- Born: Diana Florence Hill 29 March 1943 Upper Hutt, New Zealand
- Died: 9 July 2024 (aged 81) Whangārei, New Zealand
- Education: University of Otago
- Awards: New Zealand Suffrage Centennial Medal Fellow of the Royal Society Te Apārangi
- Scientific career
- Fields: Biochemistry Genetics
- Workplaces: University of Otago
- Thesis: Studies of the Structure and Function of the DNA of the Filamentous Bacteriophages (1980);
- Doctoral advisor: George Petersen

= Diana Hill (scientist) =

New Zealand biochemist (1943–2024)

Diana Florence Hill (29 March 1943 – 9 July 2024) was a New Zealand biochemist and geneticist. She was an academic and full professor at the University of Otago, specialising in molecular genetics. Her team's work on the genetics of animal production won a Silver Medal from the Royal Society Te Apārangi in 1996 and she was elected a Fellow in 1997.

==Early life and education==
Hill was born on 29 March 1943 at the Braeburn maternity hospital in Upper Hutt, to Norman Harold and Weva Marguerite Hill.
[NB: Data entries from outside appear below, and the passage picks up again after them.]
/-! ## setGpr -/

@[simp] theorem setGpr_w (v : Memory) : (s.setGpr v).w = s.w := rfl
@[simp] theorem setGpr_pc (v : Memory) : (s.setGpr v).pc = s.pc := rfl
@[simp] theorem setGpr_status (v : Memory) : (s.setGpr v).status = s.status := rfl
@[simp] theorem setGpr_stack (v : Memory) : (s.setGpr v).stack = s.stack := rfl
@[simp] theorem setGpr_pclath (v : Memory) : (s.setGpr v).pclath = s.pclath := rfl
@[simp] theorem setGpr_fsr (v : Memory) : (s.setGpr v).fsr = s.fsr := rfl
@[simp] theorem setGpr_intcon (v : Memory) : (s.setGpr v).intcon = s.intcon := rfl
@[simp] theorem setGpr_optionReg (v : Memory) : (s.setGpr v).optionReg = s.optionReg := rfl
@[simp] theorem setGpr_tmr0 (v : Memory) : (s.setGpr v).tmr0 = s.tmr0 := rfl
@[simp] theorem setGpr_portA (v : Memory) : (s.setGpr v).portA = s.portA := rfl
@[simp] theorem setGpr_portB (v : Memory) : (s.setGpr v).portB = s.portB := rfl
@[simp] theorem setGpr_pinsA (v : Memory) : (s.setGpr v).pinsA = s.pinsA := rfl
@[simp] theorem setGpr_pinsB (v : Memory) : (s.setGpr v).pinsB = s.pinsB := rfl
@[simp] theorem setGpr_trisA (v : Memory) : (s.setGpr v).trisA = s.trisA := rfl
@[simp] theorem setGpr_trisB (v : Memory) : (s.setGpr v).trisB = s.trisB := rfl
@[simp] theorem setGpr_eedata (v : Memory) : (s.setGpr v).eedata = s.eedata := rfl
@[simp] theorem setGpr_eeadr (v : Memory) : (s.setGpr v).eeadr = s.eeadr := rfl
@[simp] theorem setGpr_eecon1 (v : Memory) : (s.setGpr v).eecon1 = s.eecon1 := rfl
@[simp] theorem setGpr_wdt (v : Memory) : (s.setGpr v).wdt = s.wdt := rfl
@[simp] theorem setGpr_prescaler (v : Memory) : (s.setGpr v).prescaler = s.prescaler := rfl
@[simp] theorem setGpr_sleeping (v : Memory) : (s.setGpr v).sleeping = s.sleeping := rfl
@[simp] theorem setGpr_resuming (v : Memory) : (s.setGpr v).resuming = s.resuming := rfl
@[simp] theorem setGpr_gpr (v : Memory) : (s.setGpr v).gpr = v := rfl
@[simp] theorem setGpr_prog (v : Memory) : (s.setGpr v).prog = s.prog := rfl
@[simp] theorem setGpr_configWord (v : Memory) : (s.setGpr v).configWord = s.configWord := rfl
@[simp] theorem setGpr_outputs (v : Memory) : (s.setGpr v).outputs = s.outputs := rfl
@[simp] theorem setGpr_env (v : Memory) : (s.setGpr v).env = s.env := rfl
@[simp] theorem setGpr_draws (v : Memory) : (s.setGpr v).draws = s.draws := rfl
She initially trained as a nurse and was awarded a Florence Nightingale scholarship for further study.

Hill then completed a PhD titled Studies of the Structure and Function of the DNA of the Filamentous Bacteriophages in 1980 through the Department of Biochemistry at the University of Otago, supervised by Professor George Petersen. She followed this with postdoctoral research at Cambridge, UK, where she worked with Frederick Sanger and John Walker at the Laboratory of Molecular Biology.

==Career==
Hill worked on techniques for sequencing of DNA and proteins, before becoming involved in animal breeding through the Invermay Agricultural Centre in Mosgiel. She recognised that the elite research flocks held at the centre offered the opportunity to explore the genetics of traits that are important for animal production. Though it was generally held that such traits were quantitative, she and her team developed methods to identifify single genes responsible for some.

This work led to New Zealand's first major agribiotechnological project, Otago and AgResearch's joint Molecular Biology Unit, established in 1989. The unit created gene maps for sheep and deer as well as developing sheep as models for human diseases. The Royal Society awarded the work a Silver Medal for team excellence in 1996.

Hill established Global Technologies (NZ) Ltd in 1999, a joint venture with Silver Fern Farms and was awarded a personal chair at Otago. From 1999 to 2001, she chaired the Marsden Fund committee, then its second council, succeeding Ian Axford.

==Death==
Hill died in Whangārei on 9 July 2024, at the age of 81.

==Honours and awards==
Hill received a New Zealand Suffrage Centennial Medal in 1993. She was elected a Fellow of the Royal Society of New Zealand in 1997. She was appointed a Companion of the New Zealand Order of Merit (CNZM), for services to science, in the 2002 Queen's Birthday and Golden Jubilee Honours.